# [YOUR GOAL]
What you return must be every line from the beginning of the data through the line holding "bytesOf_ofNat_beNat [b4, b5, b6, b7, b8, b9]", unchanged.

-.-.-

/-- An accepted descriptor is the descriptor of the command read from it. -/
theorem descriptor_of_decode {d p : Bytes} {i : Instr} (h : decodeDescriptor d p = .ok i) (hd : d.length = 16)
    (hp : p.length = beAt d 2 2) : i.descriptor = d ∧ i.payload = p := by
  obtain ⟨op, h0, h1, h2, h3, h4⟩ := decodeDescriptor_ok h
  obtain ⟨b0, b1, b2, b3, b4, b5, b6, b7, b8, b9, b10, b11, b12, b13, b14, b15, rfl⟩ := bytes16 hd
  have hl : bytesOf 2 p.length = [b2, b3] := by
    rw [hp]
    exact bytesOf_beNat [b2, b3]
  have e48 : bytesOf 6 (BitVec.ofNat 48 (beNat [b4, b5, b6, b7, b8, b9])).toNat = [b4, b5, b6, b7, b8, b9] :=
    bytesOf_ofNat_beNat [b4, b5, b6, b7, b8, b9] rfl
  have e32 : bytesOf 4 (BitVec.ofNat 32 (beNat [b4, b5, b6, b7])).toNat = [b4, b5, b6, b7] :=
    bytesOf_ofNat_beNat [b4, b5, b6, b7] rfl
  have e16 : ∀ x y : Byte, bytesOf 2 (BitVec.ofNat 16 (beNat [x, y])).toNat = [x, y] :=
    fun x y => bytesOf_ofNat_beNat [x, y] rfl
  have e8 : ∀ x : Byte, BitVec.ofNat 8 (beNat [x]) = x := fun x => by simp
  have h0' : b0 = op.code := h0
  have h1' : op.flagsLegal b1 = true := h1
  subst h0'
  cases op with
  | csum16 =>
    obtain rfl : i = .csum16 p := (Except.ok.inj h4).symm
    refine ⟨?_, rfl⟩
    obtain rfl : b1 = 0#8 := by simpa [Opcode.flagsLegal] using h1'
    obtain rfl : b4 = 0#8 := h2 4 (by decide)
    obtain rfl : b5 = 0#8 := h2 5 (by decide)
    obtain rfl : b6 = 0#8 := h2 6 (by decide)
    obtain rfl : b7 = 0#8 := h2 7 (by decide)
    obtain rfl : b8 = 0#8 := h2 8 (by decide)
    obtain rfl : b9 = 0#8 := h2 9 (by decide)
    obtain rfl : b10 = 0#8 := h2 10 (by decide)
    obtain rfl : b11 = 0#8 := h2 11 (by decide)
    obtain rfl : b12 = 0#8 := h2 12 (by decide)
    obtain rfl : b13 = 0#8 := h2 13 (by decide)
    obtain rfl : b14 = 0#8 := h2 14 (by decide)
    obtain rfl : b15 = 0#8 := h2 15 (by decide)
    show [Opcode.code .csum16, 0#8] ++ bytesOf 2 p.length ++ zeros 12 = _
    rw [hl]
    rfl
  | ethRx =>
    obtain rfl : i = .ethRx p := (Except.ok.inj h4).symm
    refine ⟨?_, rfl⟩
    obtain rfl : b1 = 0#8 := by simpa [Opcode.flagsLegal] using h1'
    obtain rfl : b4 = 0#8 := h2 4 (by decide)
    obtain rfl : b5 = 0#8 := h2 5 (by decide)
    obtain rfl : b6 = 0#8 := h2 6 (by decide)
    obtain rfl : b7 = 0#8 := h2 7 (by decide)
    obtain rfl : b8 = 0#8 := h2 8 (by decide)
    obtain rfl : b9 = 0#8 := h2 9 (by decide)
    obtain rfl : b10 = 0#8 := h2 10 (by decide)
    obtain rfl : b11 = 0#8 := h2 11 (by decide)
    obtain rfl : b12 = 0#8 := h2 12 (by decide)
    obtain rfl : b13 = 0#8 := h2 13 (by decide)
    obtain rfl : b14 = 0#8 := h2 14 (by decide)
    obtain rfl : b15 = 0#8 := h2 15 (by decide)
    show [Opcode.code .ethRx, 0#8] ++ bytesOf 2 p.length ++ zeros 12 = _
    rw [hl]
    rfl
  | ethTx =>
    obtain rfl : i = .ethTx (BitVec.ofNat 48 (beNat [b4, b5, b6, b7, b8, b9])) (BitVec.ofNat 16 (beNat [b10, b11]))
      p := (Except.ok.inj h4).symm
    refine ⟨?_, rfl⟩
    obtain rfl : b1 = 0#8 := by simpa [Opcode.flagsLegal] using h1'
    obtain rfl : b12 = 0#8 := h2 12 (by decide)
    obtain rfl : b13 = 0#8 := h2 13 (by decide)
    obtain rfl : b14 = 0#8 := h2 14 (by decide)
    obtain rfl : b15 = 0#8 := h2 15 (by decide)
    show [Opcode.code .ethTx, 0#8] ++ bytesOf 2 p.length ++ (bytesOf 6 (BitVec.ofNat 48 (beNat [b4, b5, b6, b7, b8,
      b9])).toNat ++ bytesOf 2 (BitVec.ofNat 16 (beNat [b10, b11])).toNat ++ zeros 4) = _
    rw [hl, e48, e16]
    rfl
  | ethPoll =>
    obtain rfl : i = .ethPoll := (Except.ok.inj h4).symm
    obtain rfl : p = [] := h3 rfl
    refine ⟨?_, rfl⟩
    obtain rfl : b1 = 0#8 := by simpa [Opcode.flagsLegal] using h1'
    obtain rfl : b4 = 0#8 := h2 4 (by decide)
    obtain rfl : b5 = 0#8 := h2 5 (by decide)
    obtain rfl : b6 = 0#8 := h2 6 (by decide)
    obtain rfl : b7 = 0#8 := h2 7 (by decide)
    obtain rfl : b8 = 0#8 := h2 8 (by decide)
    obtain rfl : b9 = 0#8 := h2 9 (by decide)
    obtain rfl : b10 = 0#8 := h2 10 (by decide)
    obtain rfl : b11 = 0#8 := h2 11 (by decide)
    obtain rfl : b12 = 0#8 := h2 12 (by decide)
    obtain rfl : b13 = 0#8 := h2 13 (by decide)
    obtain rfl : b14 = 0#8 := h2 14 (by decide)
    obtain rfl : b15 = 0#8 := h2 15 (by decide)
    show [Opcode.code .ethPoll, 0#8] ++ bytesOf 2 (List.length ([] : Bytes)) ++ zeros 12 = _
    rw [hl]
    rfl
  | netRegister =>
    obtain rfl : i = .netRegister (BitVec.ofNat 16 (beNat [b4, b5])) (BitVec.ofNat 16 (beNat [b6, b7])) :=
      (Except.ok.inj h4).symm
    obtain rfl : p = [] := h3 rfl
    refine ⟨?_, rfl⟩
    obtain rfl : b1 = 0#8 := by simpa [Opcode.flagsLegal] using h1'
    obtain rfl : b8 = 0#8 := h2 8 (by decide)
    obtain rfl : b9 = 0#8 := h2 9 (by decide)
    obtain rfl : b10 = 0#8 := h2 10 (by decide)
    obtain rfl : b11 = 0#8 := h2 11 (by decide)
    obtain rfl : b12 = 0#8 := h2 12 (by decide)
    obtain rfl : b13 = 0#8 := h2 13 (by decide)
    obtain rfl : b14 = 0#8 := h2 14 (by decide)
    obtain rfl : b15 = 0#8 := h2 15 (by decide)
    show [Opcode.code .netRegister, 0#8] ++ bytesOf 2 (List.length ([] : Bytes)) ++ (bytesOf 2 (BitVec.ofNat 16
      (beNat [b4, b5])).toNat ++ bytesOf 2 (BitVec.ofNat 16 (beNat [b6, b7])).toNat ++ zeros 8) = _
    rw [hl, e16, e16]
    rfl
  | ipRx =>
    obtain rfl : i = .ipRx (BitVec.ofNat 48 (beNat [b4, b5, b6, b7, b8, b9])) p := (Except.ok.inj h4).symm
    refine ⟨?_, rfl⟩
    obtain rfl : b1 = 0#8 := by simpa [Opcode.flagsLegal] using h1'
    obtain rfl : b10 = 0#8 := h2 10 (by decide)
    obtain rfl : b11 = 0#8 := h2 11 (by decide)
    obtain rfl : b12 = 0#8 := h2 12 (by decide)
    obtain rfl : b13 = 0#8 := h2 13 (by decide)
    obtain rfl : b14 = 0#8 := h2 14 (by decide)
    obtain rfl : b15 = 0#8 := h2 15 (by decide)
    show [Opcode.code .ipRx, 0#8] ++ bytesOf 2 p.length ++ (bytesOf 6 (BitVec.ofNat 48 (beNat [b4, b5, b6, b7, b8,
      b9])).toNat ++ zeros 6) = _
    rw [hl, e48]
    rfl
  | ipFragEmit =>
    obtain rfl : i = .ipFragEmit (BitVec.ofNat 32 (beNat [b4, b5, b6, b7])) (BitVec.ofNat 8 (beNat [b8]))
      (BitVec.ofNat 16 (beNat [b10, b11])) (BitVec.ofNat 16 (beNat [b12, b13])) (beNat [b1] == 1) p :=
      (Except.ok.inj h4).symm
    refine ⟨?_, rfl⟩
    have hb1 : b1 = 0#8 ∨ b1 = 1#8 := by simpa [Opcode.flagsLegal] using h1'
    have hf : (if (beNat [b1] == 1) = true then 1#8 else 0#8) = b1 := by rcases hb1 with rfl | rfl <;> rfl
    obtain rfl : b9 = 0#8 := h2 9 (by decide)
    obtain rfl : b14 = 0#8 := h2 14 (by decide)
    obtain rfl : b15 = 0#8 := h2 15 (by decide)
    show [Opcode.code .ipFragEmit, if (beNat [b1] == 1) = true then 1#8 else 0#8] ++ bytesOf 2 p.length ++ (bytesOf
      4 (BitVec.ofNat 32 (beNat [b4, b5, b6, b7])).toNat ++ [(BitVec.ofNat 8 (beNat [b8]))] ++ zeros 1 ++
      bytesOf 2 (BitVec.ofNat 16 (beNat [b10, b11])).toNat ++ bytesOf 2 (BitVec.ofNat 16 (beNat [b12,
      b13])).toNat ++ zeros 2) = _
    rw [hl, hf, e32, e8, e16, e16]
    rfl
  | ipTx =>
    obtain rfl : i = .ipTx (BitVec.ofNat 32 (beNat [b4, b5, b6, b7])) (BitVec.ofNat 8 (beNat [b8])) p :=
      (Except.ok.inj h4).symm
    refine ⟨?_, rfl⟩
    obtain rfl : b1 = 0#8 := by simpa [Opcode.flagsLegal] using h1'
    obtain rfl : b9 = 0#8 := h2 9 (by decide)
    obtain rfl : b10 = 0#8 := h2 10 (by decide)
    obtain rfl : b11 = 0#8 := h2 11 (by decide)
    obtain rfl : b12 = 0#8 := h2 12 (by decide)
    obtain rfl : b13 = 0#8 := h2 13 (by decide)
    obtain rfl : b14 = 0#8 := h2 14 (by decide)
    obtain rfl : b15 = 0#8 := h2 15 (by decide)
    show [Opcode.code .ipTx, 0#8] ++ bytesOf 2 p.length ++ (bytesOf 4 (BitVec.ofNat 32 (beNat [b4, b5, b6,
      b7])).toNat ++ [(BitVec.ofNat 8 (beNat [b8]))] ++ zeros 7) = _
    rw [hl, e32, e8]
    rfl
  | udpRx =>
    obtain rfl : i = .udpRx (BitVec.ofNat 32 (beNat [b4, b5, b6, b7])) p := (Except.ok.inj h4).symm
    refine ⟨?_, rfl⟩
    obtain rfl : b1 = 0#8 := by simpa [Opcode.flagsLegal] using h1'
    obtain rfl : b8 = 0#8 := h2 8 (by decide)
    obtain rfl : b9 = 0#8 := h2 9 (by decide)
    obtain rfl : b10 = 0#8 := h2 10 (by decide)
    obtain rfl : b11 = 0#8 := h2 11 (by decide)
    obtain rfl : b12 = 0#8 := h2 12 (by decide)
    obtain rfl : b13 = 0#8 := h2 13 (by decide)
    obtain rfl : b14 = 0#8 := h2 14 (by decide)
    obtain rfl : b15 = 0#8 := h2 15 (by decide)
    show [Opcode.code .udpRx, 0#8] ++ bytesOf 2 p.length ++ (bytesOf 4 (BitVec.ofNat 32 (beNat [b4, b5, b6,
      b7])).toNat ++ zeros 8) = _
    rw [hl, e32]
    rfl
  | udpTx =>
    obtain rfl : i = .udpTx (BitVec.ofNat 32 (beNat [b4, b5, b6, b7])) (BitVec.ofNat 16 (beNat [b8, b9]))
      (BitVec.ofNat 16 (beNat [b10, b11])) p := (Except.ok.inj h4).symm
    refine ⟨?_, rfl⟩
    obtain rfl : b1 = 0#8 := by simpa [Opcode.flagsLegal] using h1'
    obtain rfl : b12 = 0#8 := h2 12 (by decide)
    obtain rfl : b13 = 0#8 := h2 13 (by decide)
    obtain rfl : b14 = 0#8 := h2 14 (by decide)
    obtain rfl : b15 = 0#8 := h2 15 (by decide)
    show [Opcode.code .udpTx, 0#8] ++ bytesOf 2 p.length ++ (bytesOf 4 (BitVec.ofNat 32 (beNat [b4, b5, b6,
      b7])).toNat ++ bytesOf 2 (BitVec.ofNat 16 (beNat [b8, b9])).toNat ++ bytesOf 2 (BitVec.ofNat 16 (beNat
      [b10, b11])).toNat ++ zeros 4) = _
    rw [hl, e32, e16, e16]
    rfl
  | udpOpen =>
    obtain rfl : i = .udpOpen (BitVec.ofNat 16 (beNat [b4, b5])) (BitVec.ofNat 16 (beNat [b6, b7])) :=
      (Except.ok.inj h4).symm
    obtain rfl : p = [] := h3 rfl
    refine ⟨?_, rfl⟩
    obtain rfl : b1 = 0#8 := by simpa [Opcode.flagsLegal] using h1'
    obtain rfl : b8 = 0#8 := h2 8 (by decide)
    obtain rfl : b9 = 0#8 := h2 9 (by decide)
    obtain rfl : b10 = 0#8 := h2 10 (by decide)
    obtain rfl : b11 = 0#8 := h2 11 (by decide)
    obtain rfl : b12 = 0#8 := h2 12 (by decide)
    obtain rfl : b13 = 0#8 := h2 13 (by decide)
    obtain rfl : b14 = 0#8 := h2 14 (by decide)
    obtain rfl : b15 = 0#8 := h2 15 (by decide)
    show [Opcode.code .udpOpen, 0#8] ++ bytesOf 2 (List.length ([] : Bytes)) ++ (bytesOf 2 (BitVec.ofNat 16 (beNat
      [b4, b5])).toNat ++ bytesOf 2 (BitVec.ofNat 16 (beNat [b6, b7])).toNat ++ zeros 8) = _
    rw [hl, e16, e16]
    rfl
  | udpClose =>
    obtain rfl : i = .udpClose (BitVec.ofNat 16 (beNat [b4, b5])) := (Except.ok.inj h4).symm
    obtain rfl : p = [] := h3 rfl
    refine ⟨?_, rfl⟩
    obtain rfl : b1 = 0#8 := by simpa [Opcode.flagsLegal] using h1'
    obtain rfl : b6 = 0#8 := h2 6 (by decide)
    obtain rfl : b7 = 0#8 := h2 7 (by decide)
    obtain rfl : b8 = 0#8 := h2 8 (by decide)
    obtain rfl : b9 = 0#8 := h2 9 (by decide)
    obtain rfl : b10 = 0#8 := h2 10 (by decide)
    obtain rfl : b11 = 0#8 := h2 11 (by decide)
    obtain rfl : b12 = 0#8 := h2 12 (by decide)
    obtain rfl : b13 = 0#8 := h2 13 (by decide)
    obtain rfl : b14 = 0#8 := h2 14 (by decide)
    obtain rfl : b15 = 0#8 := h2 15 (by decide)
    show [Opcode.code .udpClose, 0#8] ++ bytesOf 2 (List.length ([] : Bytes)) ++ (bytesOf 2 (BitVec.ofNat 16 (beNat
      [b4, b5])).toNat ++ zeros 10) = _
    rw [hl, e16]
    rfl
  | netDispatch =>
    obtain rfl : b1 = 0#8 := by simpa [Opcode.flagsLegal] using h1'
    obtain rfl : b13 = 0#8 := h2 13 (by decide)
    obtain rfl : b14 = 0#8 := h2 14 (by decide)
    obtain rfl : b15 = 0#8 := h2 15 (by decide)
    have h4' : (if beNat [b12] = 6 then
        Except.ok (Instr.netDispatch (.mac (BitVec.ofNat 48 (beNat [b4, b5, b6, b7, b8, b9])))
          (BitVec.ofNat 16 (beNat [b10, b11])) p)
      else if beNat [b12] = 4 then
        if beNat [b8, b9] = 0 then
          Except.ok (Instr.netDispatch (.ip (BitVec.ofNat 32 (beNat [b4, b5, b6, b7])))
            (BitVec.ofNat 16 (beNat [b10, b11])) p)
        else Except.error .nonZeroReserved
      else Except.error Illegal.badSourceWidth) = Except.ok i := h4
    rw [beNat_singleton] at h4'
    by_cases h6 : b12.toNat = 6
    · rw [if_pos h6] at h4'
      obtain rfl : b12 = 6#8 := BitVec.eq_of_toNat_eq h6
      obtain rfl := Except.ok.inj h4'
      refine ⟨?_, rfl⟩
      show [Opcode.code .netDispatch, 0#8] ++ bytesOf 2 p.length ++
        (bytesOf 6 (BitVec.ofNat 48 (beNat [b4, b5, b6, b7, b8, b9])).toNat ++
          bytesOf 2 (BitVec.ofNat 16 (beNat [b10, b11])).toNat ++ [6#8] ++ zeros 3) = _
      rw [hl, e48, e16]
      rfl
    · rw [if_neg h6] at h4'
      by_cases h7 : b12.toNat = 4
      · rw [if_pos h7] at h4'
        obtain rfl : b12 = 4#8 := BitVec.eq_of_toNat_eq h7
        by_cases h8 : beNat [b8, b9] = 0
        · rw [if_pos h8] at h4'
          have h89 : [b8, b9] = [0#8, 0#8] := beNat_inj rfl h8
          obtain ⟨rfl, rfl⟩ : b8 = 0#8 ∧ b9 = 0#8 := by simpa using h89
          obtain rfl := Except.ok.inj h4'
          refine ⟨?_, rfl⟩
          show [Opcode.code .netDispatch, 0#8] ++ bytesOf 2 p.length ++
            (bytesOf 4 (BitVec.ofNat 32 (beNat [b4, b5, b6, b7])).toNat ++ zeros 2 ++
              bytesOf 2 (BitVec.ofNat 16 (beNat [b10, b11])).toNat ++ [4#8] ++ zeros 3) = _
          rw [hl, e32, e16]
          rfl
        · rw [if_neg h8] at h4'
          cases h4'
      · rw [if_neg h7] at h4'
        cases h4'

-.-.-

# [WRITTEN RESPONSE]
/-- An accepted descriptor is the descriptor of the command read from it. -/
theorem descriptor_of_decode {d p : Bytes} {i : Instr} (h : decodeDescriptor d p = .ok i) (hd : d.length = 16)
    (hp : p.length = beAt d 2 2) : i.descriptor = d ∧ i.payload = p := by
  obtain ⟨op, h0, h1, h2, h3, h4⟩ := decodeDescriptor_ok h
  obtain ⟨b0, b1, b2, b3, b4, b5, b6, b7, b8, b9, b10, b11, b12, b13, b14, b15, rfl⟩ := bytes16 hd
  have hl : bytesOf 2 p.length = [b2, b3] := by
    rw [hp]
    exact bytesOf_beNat [b2, b3]
  have e48 : bytesOf 6 (BitVec.ofNat 48 (beNat [b4, b5, b6, b7, b8, b9])).toNat = [b4, b5, b6, b7, b8, b9] :=
    bytesOf_ofNat_beNat [b4, b5, b6, b7, b8, b9] rfl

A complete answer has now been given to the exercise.